Ontology-Based Analysis of Online Healthcare Data
- Author(s): Wiley, Matthew Thomas
- Advisor(s): Hristidis (Christidis), Vagelis (Evangelos)
- et al.
The wide-spread adoption of electronic health records combined with the surge of online healthcare data have created unique data analysis challenges at the intersection of computing and healthcare. These challenges include extracting meaningful concepts from clinical notes and online social networks, as well as defining scalable algorithms and knowledge discovery techniques that utilize domain-specific knowledge representations, such as biomedical ontologies. Several ontologies have been built for the healthcare domains, which include information on diseases, procedures, drugs, and relationships between them.
As a first research contribution, we study how to efficiently find medical documents semantically similar to a given document. An application of this is finding patients similar to a current patient.
We define a novel algorithm for computing similarity between two sets of documents, where each document is a set of medical concepts represented by an ontology. We evaluate the scalability and performance of our methods using a real dataset of electronic health records.
Our second research contribution studies how predict medical concepts in a patient’s health record. For that, we then consider the sequence of notes in the current patient’s healthcare record, and use the records of similar patients to predict the current patient’s future diagnoses.

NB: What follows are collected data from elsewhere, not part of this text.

/-- A change of both panels that keeps the law of each keeps that of the composer. -/
theorem PanelComposer.both_legal (h : u.legal) {g : Panel → PanelState → PanelState × Bool}
    (hg : ∀ (panel : Panel) (q : PanelState), q.legal u.basis → (g panel q).1.legal u.basis) : (u.both s g).legal := by
  obtain ⟨h1, h2, hlow⟩ := h
  obtain ⟨k1, k2, hbasis, klow⟩ := PanelComposer.both_spec (s := s) g (hg .panel1 _ h1) (hg .panel2 _ h2) hlow
  exact ⟨hbasis ▸ k1, hbasis ▸ k2, klow⟩

/-- A mode change sets the level FULL, or leaves it with its timer (R185). -/
theorem PanelComposer.modeLevel_legal (h : u.legal) (before after : Mode) : (u.modeLevel s before after).legal := by
  obtain ⟨h1, h2, hlow⟩ := h
  unfold PanelComposer.modeLevel
  split
  · exact ⟨h1, h2, nofun⟩
  · split
    · exact ⟨h1, h2, nofun⟩
    · exact ⟨h1, h2, hlow⟩

theorem PanelState.serviceStart_legal {q : PanelState} {basis : Option Approach} (h : q.legal basis) :
    ({ q with serviceOffset := 0 } : PanelState).legal basis := by
  obtain ⟨hlength, hbottom, hmap, hkinds, happroach, hoffsets, -⟩ := h
  exact ⟨hlength, hbottom, hmap, hkinds, happroach, hoffsets, Nat.zero_le _⟩

theorem PanelComposer.modeOffset_legal (h : u.legal) (before after : Mode) : (u.modeOffset before after).legal := by
  obtain ⟨h1, h2, hlow⟩ := h
  unfold PanelComposer.modeOffset
  split
  · exact ⟨PanelState.serviceStart_legal h1, PanelState.serviceStart_legal h2, hlow⟩
  · exact ⟨h1, h2, hlow⟩

/-- An announcement taken through the composer keeps its law where the composer's change does. -/
theorem withPanels_legal {g : State → PanelComposer → PanelComposer} (h : s.withPanels c g = .next t)
    (hl : s.panels.legal) (hg : (g s s.panels).legal) : t.panels.legal := by
  rcases withPanels_next h with ⟨-, rfl⟩ | ⟨-, rfl⟩
  · exact hg
  · exact hl

theorem execReckoningAnnouncementPanel_legal {news : ReckoningNews} (h : execReckoningAnnouncementPanel news s = .next t)
    (hl : s.panels.legal) : t.panels.legal := by
  refine withPanels_legal h hl ?_
  have hfollowed := PanelComposer.followApproach_legal (s := s) hl
  dsimp only
  split
  · exact PanelComposer.requestBoth_legal hfollowed
  · exact PanelComposer.requestWhere_legal hfollowed _

theorem execNoticeTextChange_legal {item : NoticeTextItem} (h : execNoticeTextChange item s = .next t)
    (hl : s.panels.legal) : t.panels.legal := by
  refine withPanels_legal h hl ?_
  split <;> exact PanelComposer.requestWhere_legal hl _

theorem execFormationChangePanel_legal {item : FormationItem} (h : execFormationChangePanel item s = .next t)
    (hl : s.panels.legal) : t.panels.legal := by
  refine withPanels_legal h hl ?_
  split
  · exact PanelComposer.requestBoth_legal (PanelComposer.followApproach_legal hl)
  · exact PanelComposer.requestWhere_legal hl _
  · exact PanelComposer.requestWhere_legal hl _

theorem execActivationAnnouncementPanel_legal {families : FamilySet}
    (h : execActivationAnnouncementPanel families s = .next t) (hl : s.panels.legal) : t.panels.legal := by
  refine withPanels_legal h hl (PanelComposer.requestBoth_legal ?_)
  split
  · exact PanelComposer.followApproach_legal hl
  · exact hl

theorem execComposeSwap_legal {panel : Panel} (h : execComposeSwap panel s = .next t) (hl : s.panels.legal) :
    t.panels.legal := by
  obtain ⟨h1, h2, hlow⟩ := id hl
  unfold execComposeSwap at h
  split at h <;> split at h <;> cases h
  · exact ⟨PanelState.swap_legal h1 _, h2, hlow⟩
  · exact hl
  · exact ⟨h1, PanelState.swap_legal h2 _, hlow⟩
  · exact hl

theorem execIdleTimerExpiry_legal (h : execIdleTimerExpiry s = .next t) (hl : s.panels.legal) : t.panels.legal := by
  unfold execIdleTimerExpiry at h
  split at h <;> cases h
  · obtain ⟨h1, h2, -⟩ := hl
    exact ⟨h1, h2, fun _ => rfl⟩
  · exact hl

theorem execSecondsTick_panels_legal (h : execSecondsTick s = .next t) (hl : s.panels.legal) : t.panels.legal := by
  unfold execSecondsTick at h
  dsimp only at h
  split at h <;> cases h
  · exact PanelComposer.tick_legal hl
  · exact hl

Our third contribution is the analysis of the relationship between a health online social network’s characteristics, such as moderation or anonymity, and its content – we focus on pharmaceutical drug discussions. The proposed techniques include novel methods for extracting and analyzing medical concepts from social media posts. We evaluate these techniques with several online social networks, and show how each type of online social network influences its pharmaceutical-related discussions.
Lastly, we propose a data-driven analysis to discover how the quality indicators of individual healthcare providers, such as peer awards, are associated with a rich set of attributes, such as years of experience, found in publicly available datasets. Our proposed analysis pipeline includes novel methods for mapping entities across multiple sources, building classifiers of provider quality, and identifying localized attributes of provider quality.